Are there any roads/areas that's good for a bit of a look around for reptiles near Surfers? I'm going up there soon and want to have a go at finding some critters.


----------



## tooninoz (Mar 20, 2009)

If you use the search bit up the top, there's a wealth of information. Try words like 'hinterland' 'Tamborine' 'Numinbah' etc and you'll get much of what you need.


----------



## Fuscus (Mar 20, 2009)

springbrook

http://maps.google.com.au/maps?ie=UTF8&om=1&ll=-28.205642,153.307171&spn=0.102264,0.154495&z=13


WARNING - unless they have build a new road through the national park in the past few years that I don't know about Springbrook road does NOT connect to tallabudgra rd, they don't even get close, there is a big cliff and a national park that separate the roads.
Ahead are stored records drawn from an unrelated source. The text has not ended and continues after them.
-- ==== Sys2Proof/Machine/FixMath.lean ====
section
/-! DEFINITION. The functions that R95, R118 and R189 bound by an error only: a close value in fixed point, and a free
value within the bound around it. -/

namespace Sys2Proof.Machine

/-- Fraction bits of the fixed-point values here. -/
def fxP : Nat := 160

def fxOne : Int := 2 ^ 160

/-- Product and quotient in fixed point. -/
def fxMul (a b : Int) : Int := a * b / 2 ^ fxP

def fxDiv (a b : Int) : Int := a * 2 ^ fxP / b

/-- Terms t, t·g(0), ... of a series added up, `fuel` of them: the next term is the last times `x` over `d k`. -/
def fxSeries (x : Int) (d : Nat → Int) : Nat → Nat → Int → Int → Int
  | 0, _, _, acc => acc
  | fuel + 1, k, t, acc => fxSeries x d fuel (k + 1) (fxMul t x / d k) (acc + t)

/-- e^r for |r| ≤ 1. (DESIGN CHOICE, log 21) -/
def fxExp (r : Int) : Int := fxSeries r (fun k => (k : Int) + 1) 60 0 fxOne 0

/-- Sum of y^(2k+1) / (2k+1), k below `fuel`: the inverse hyperbolic tangent; `q` is y² , or -y² for the inverse tangent. -/
def fxAtan (q : Int) : Nat → Nat → Int → Int → Int
  | 0, _, _, acc => acc
  | fuel + 1, k, p, acc => fxAtan q fuel (k + 1) (fxMul p q) (acc + p / (2 * (k : Int) + 1))

/-- ln 2 = 2 artanh(1/3). -/
def fxLn2 : Int := 2 * fxAtan (fxOne / 9) 60 0 (fxOne / 3) 0

/-- π = 16 arctan(1/5) − 4 arctan(1/239). -/
def fxPi : Int :=
  16 * fxAtan (-(fxOne / 25)) 80 0 (fxOne / 5) 0 - 4 * fxAtan (-(fxOne / 57121)) 30 0 (fxOne / 239) 0

/-- A finite value in fixed point, rounded down. -/
def fxOf (v : Int) (e : Int) : Int :=
  let k := e + (fxP : Int)
  if 0 ≤ k then v * 2 ^ k.toNat else v / 2 ^ (-k).toNat

/-- A fixed-point value times 2^k. -/
def fvFx (v : Int) (k : Int) : FV := fvInt v (k - (fxP : Int))

/-- e^x for a fixed-point x, as a value. -/
def fvExpFx (x : Int) : FV :=
  let k := x / fxLn2
  fvFx (fxExp (x - k * fxLn2)) k

/-- ln of m × 2^e, m not 0, in fixed point. (DESIGN CHOICE, log 21) -/
def fxLog (m : Nat) (e : Int) : Int :=
  let n : Int := (bitLen m : Int) - 1
  let f := fxOf (m : Int) (-n)
  let y := fxDiv (f - fxOne) (f + fxOne)
  (e + n) * fxLn2 + 2 * fxAtan (fxMul y y) 80 0 y 0

/-- sin and cos of a fixed-point angle of at most π in magnitude. -/
def fxSin (r : Int) : Int := fxSeries (-(fxMul r r)) (fun k => (2 * (k : Int) + 2) * (2 * (k : Int) + 3)) 50 0 r 0

def fxCos (r : Int) : Int := fxSeries (-(fxMul r r)) (fun k => (2 * (k : Int) + 1) * (2 * (k : Int) + 2)) 50 0 fxOne 0

/-- An angle reduced into [-π, π). -/
def fxReduce (x : Int) : Int :=
  let t := 2 * fxPi
  (x + fxPi) % t - fxPi

/-- Two finite values differ by at most n × 2^k. -/
def fvWithin (a b : FV) (n : Nat) (k : Int) : Bool :=
  match (fvAdd 0 a (fvNeg b)).1 with
  | .fin _ m e =>
    let z := min e k
    decide (m * 2 ^ (e - z).toNat ≤ n * 2 ^ (k - z).toNat)
  | _ => false

/-- The exponent of an FP32 unit in the last place of a finite value. -/
def ulpExp (v : FV) : Int :=
  match v with
  | .fin _ m e => max (e + (bitLen m : Int) - 24) (-149)
  | _ => 0

/-- The FP32 pattern for the value `v`: a free one when it lies within `ulps` units in the last place of `v`, else the
nearest; with the flags of rounding `v` (R95). The spec does not say whether the bound counts from the exact or from the
rounded value: it counts from the exact one here. (DESIGN CHOICE, log 21) -/
def nearPat (free ulps : Nat) (v : FV) : Nat × Nat :=
  let c := fp32.encode 0 false v
  let w := free % 2 ^ 32
  if w != c.1 && fvWithin (fp32.decode w) v ulps (ulpExp v) then (w, c.2 ||| flNX) else c

/-- `nearPat` as a value. A value beyond FP32 is passed on, for the one rounding to FMT_OUT to overflow by RND and SAT
(R118, R129). -/
def nearVal (free ulps : Nat) (v : FV) : FV × Nat :=
  let r := nearPat free ulps v
  if (fp32.encode 0 false v).2 &&& flOF != 0 then (v, flNX) else (fp32.decode r.1, r.2)

/-- A value just below ± m × 2^e in magnitude. -/
def fvBelow (neg : Bool) (m : Nat) (e : Int) : FV := .fin neg (m * 2 ^ 60 - 1) (e - 60)

/-- A free pattern within 2^-20 of the fixed-point value `x`, else the nearest pattern (R95). (DESIGN CHOICE, log 21) -/
def nearAbs (free : Nat) (x : Int) : FV × Nat :=
  let v := fvFx x 0
  let c := fp32.encode 0 false v
  let w := fp32.decode (free % 2 ^ 32)
  (if fvWithin w v 1 (-20) then w else fp32.decode c.1, c.2)

/-- sin, or cos, of a finite value (R95): within 2 ULP up to 2^15 × π, and 2^-20 beyond. (DESIGN CHOICE, log 21) -/
def trigFree (free : Nat) (cos neg : Bool) (m : Nat) (e : Int) : FV × Nat :=
  let v := sInt neg m
  let x := if 0 ≤ e then v * 2 ^ e.toNat * fxOne else fxOf v e
  let r := fxReduce x
  let y := if cos then fxCos r else fxSin r
  if x.natAbs ≤ (fxPi * 2 ^ 15).natAbs then
    nearVal free 2 (if !cos && decide (x.natAbs < 2 ^ 120) then fvBelow neg m e else fvFx y 0)
  else nearAbs free y

/-- 1 / (1 + e^-z) for a fixed-point z of at most 800 in magnitude, as a value to `fxP` bits. -/
def fvSigma (z : Int) : FV :=
  if 0 ≤ z then
    match fvExpFx (-z) with
    | .fin _ m e => fvFx (fxDiv fxOne (fxOne + fxOf (m : Int) e)) 0
    | v => v
  else
    match fvExpFx z with
    | .fin _ m e => (fvDiv fxP (.fin false m e) (fvFx (fxOne + fxOf (m : Int) e) 0)).1
    | v => v

/-- A finite value in fixed point, clamped to ±800. -/
def fxClamp (neg : Bool) (m : Nat) (e : Int) : Int :=
  if 11 ≤ e + (bitLen m : Int) then (if neg then -(800 * fxOne) else 800 * fxOne)
  else clampInt (-(800 * fxOne)) (800 * fxOne) (fxOf (sInt neg m) e)

/-- The transcendental and composite functions by their FUNC codes (R95, R118): the FP32 result as a value, with NV and DZ
of special operands, NX of an inexact result and the UF of its rounding (R131). Special operands follow IEEE 754-2019.
(DESIGN CHOICE, log 21) -/
def transcend (free func : Nat) (a : FV) : FV × Nat :=
  let near := fun (b : Nat) (v : FV) =>
    let r := nearVal free b v
    (r.1, r.2 ||| flNX)
  match a with
  | .nan g => (.nan false, if g then flNV else 0)
  | .inf n =>
    match func with
    | 0x0B => (if n then .fin false 0 0 else .inf false, 0)
    | 0x0C => if n then (.nan false, flNV) else (.inf false, 0)
    | 0x0D => if n then (.nan false, flNV) else (.fin false 0 0, 0)
    | 0x10 => (.fin n 1 0, 0)
    | 0x11 => (if n then .fin false 0 0 else .fin false 1 0, 0)
    | 0x13 => (if n then .fin true 0 0 else .inf false, 0)
    | 0x14 => (if n then .fin true 0 0 else .inf false, 0)
    | _ => (.nan false, flNV)
  | .fin n m e =>
    match func with
    | 0x0B => if m = 0 then (.fin false 1 0, 0) else near 2 (fvExpFx (fxClamp n m e))
    | 0x0C =>
      if m = 0 then (.inf true, flDZ)
      else if n then (.nan false, flNV)
      else
        let y := fxLog m e
        if m * 2 ^ e.toNat = 2 ^ (-e).toNat then (.fin false 0 0, 0) else near 2 (fvFx y 0)
    | 0x0D =>
      if m = 0 then (.inf n, flDZ)
      else if n then (.nan false, flNV)
      else
        let q := (fvSqrt 80 a).1
        nearVal free 1 (fvDiv 80 (.fin false 1 0) q).1
    | 0x0E => if m = 0 then (a, 0) else trigFree free false n m e
    | 0x0F => if m = 0 then (.fin false 1 0, 0) else trigFree free true n m e
    | 0x10 =>
      if m = 0 then (a, 0)
      else if e + (bitLen m : Int) ≤ -40 then near 2 (fvBelow n m e)
      else
        let z := fxClamp false m (e + 1)
        match fvExpFx z with
        | .fin _ p k =>
          let t := fxDiv fxOne (fxOne + fxOf (p : Int) k)
          near 2 (fvFx ((if n then -1 else 1) * (fxOne - 2 * t)) 0)
        | _ => near 2 (.fin n 1 0)
    | 0x11 => near 2 (fvSigma (fxClamp n m e))
    | 0x13 =>
      if m = 0 then (a, 0)
      else
        let x3 := (fvMul (fvMul a a).1 a).1
        let in3 := (fvAdd 0 a (fvMul x3 (fvFx (fxDiv 44715 1000000) 0)).1).1
        match (fvMul in3 (fvFx (fxDiv 15957691216 10000000000) 0)).1 with
        | .fin zn zm ze => near 4 (fvMul a (fvSigma (fxClamp zn zm ze))).1
        | v => (v, 0)
    | _ => if m = 0 then (a, 0) else near 4 (fvMul a (fvSigma (fxClamp n m e))).1

/-- The NORMAL distribution's output (R189): u1 and u2 in 2^-24, the even or odd member of the pair, a free pattern.
(DESIGN CHOICE, log 21; DESIGN CHOICE, log 30) -/
def normalOut (free u1 u2 : Nat) (odd : Bool) : Nat :=
  let l := -2 * fxLog u1 (-24)
  let r := isqrt (l.toNat * 2 ^ fxP)
  let ang := fxReduce (2 * fxPi * (u2 : Int) / 2 ^ 24)
  let y := fxMul (r : Int) (if odd then fxSin ang else fxCos ang)
  (nearPat free 4 (fvFx y 0)).1

end Sys2Proof.Machine
end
Don't beleive the map.


----------



## Jarden (Mar 20, 2009)

Mt tamborine would be good, That road going from the coast to beudesert theres a couple of off roads around there


----------



## cougars (Mar 20, 2009)

Thanks for the replys.I might give MT Tamborine a look.


----------



## DanTheMan (Mar 20, 2009)

Id go Numinbah Valley, although I have never been there, the photos of a Tiger Snake and 2 Common Adders are both taken there in one of my herp books.


----------



## wizz (Mar 21, 2009)

DanTheMan said:


> Id go Numinbah Valley, although I have never been there, the photos of a Tiger Snake and 2 Common Adders are both taken there in one of my herp books.


There are better spots to go for adders then (Numinbah Valley) on the gold coast tigers to.......


----------



## cougars (Apr 5, 2009)

I went up to Mt Tamborine but it was pretty cool only 18 deg, We saw some cane toads and a few marsupials.


----------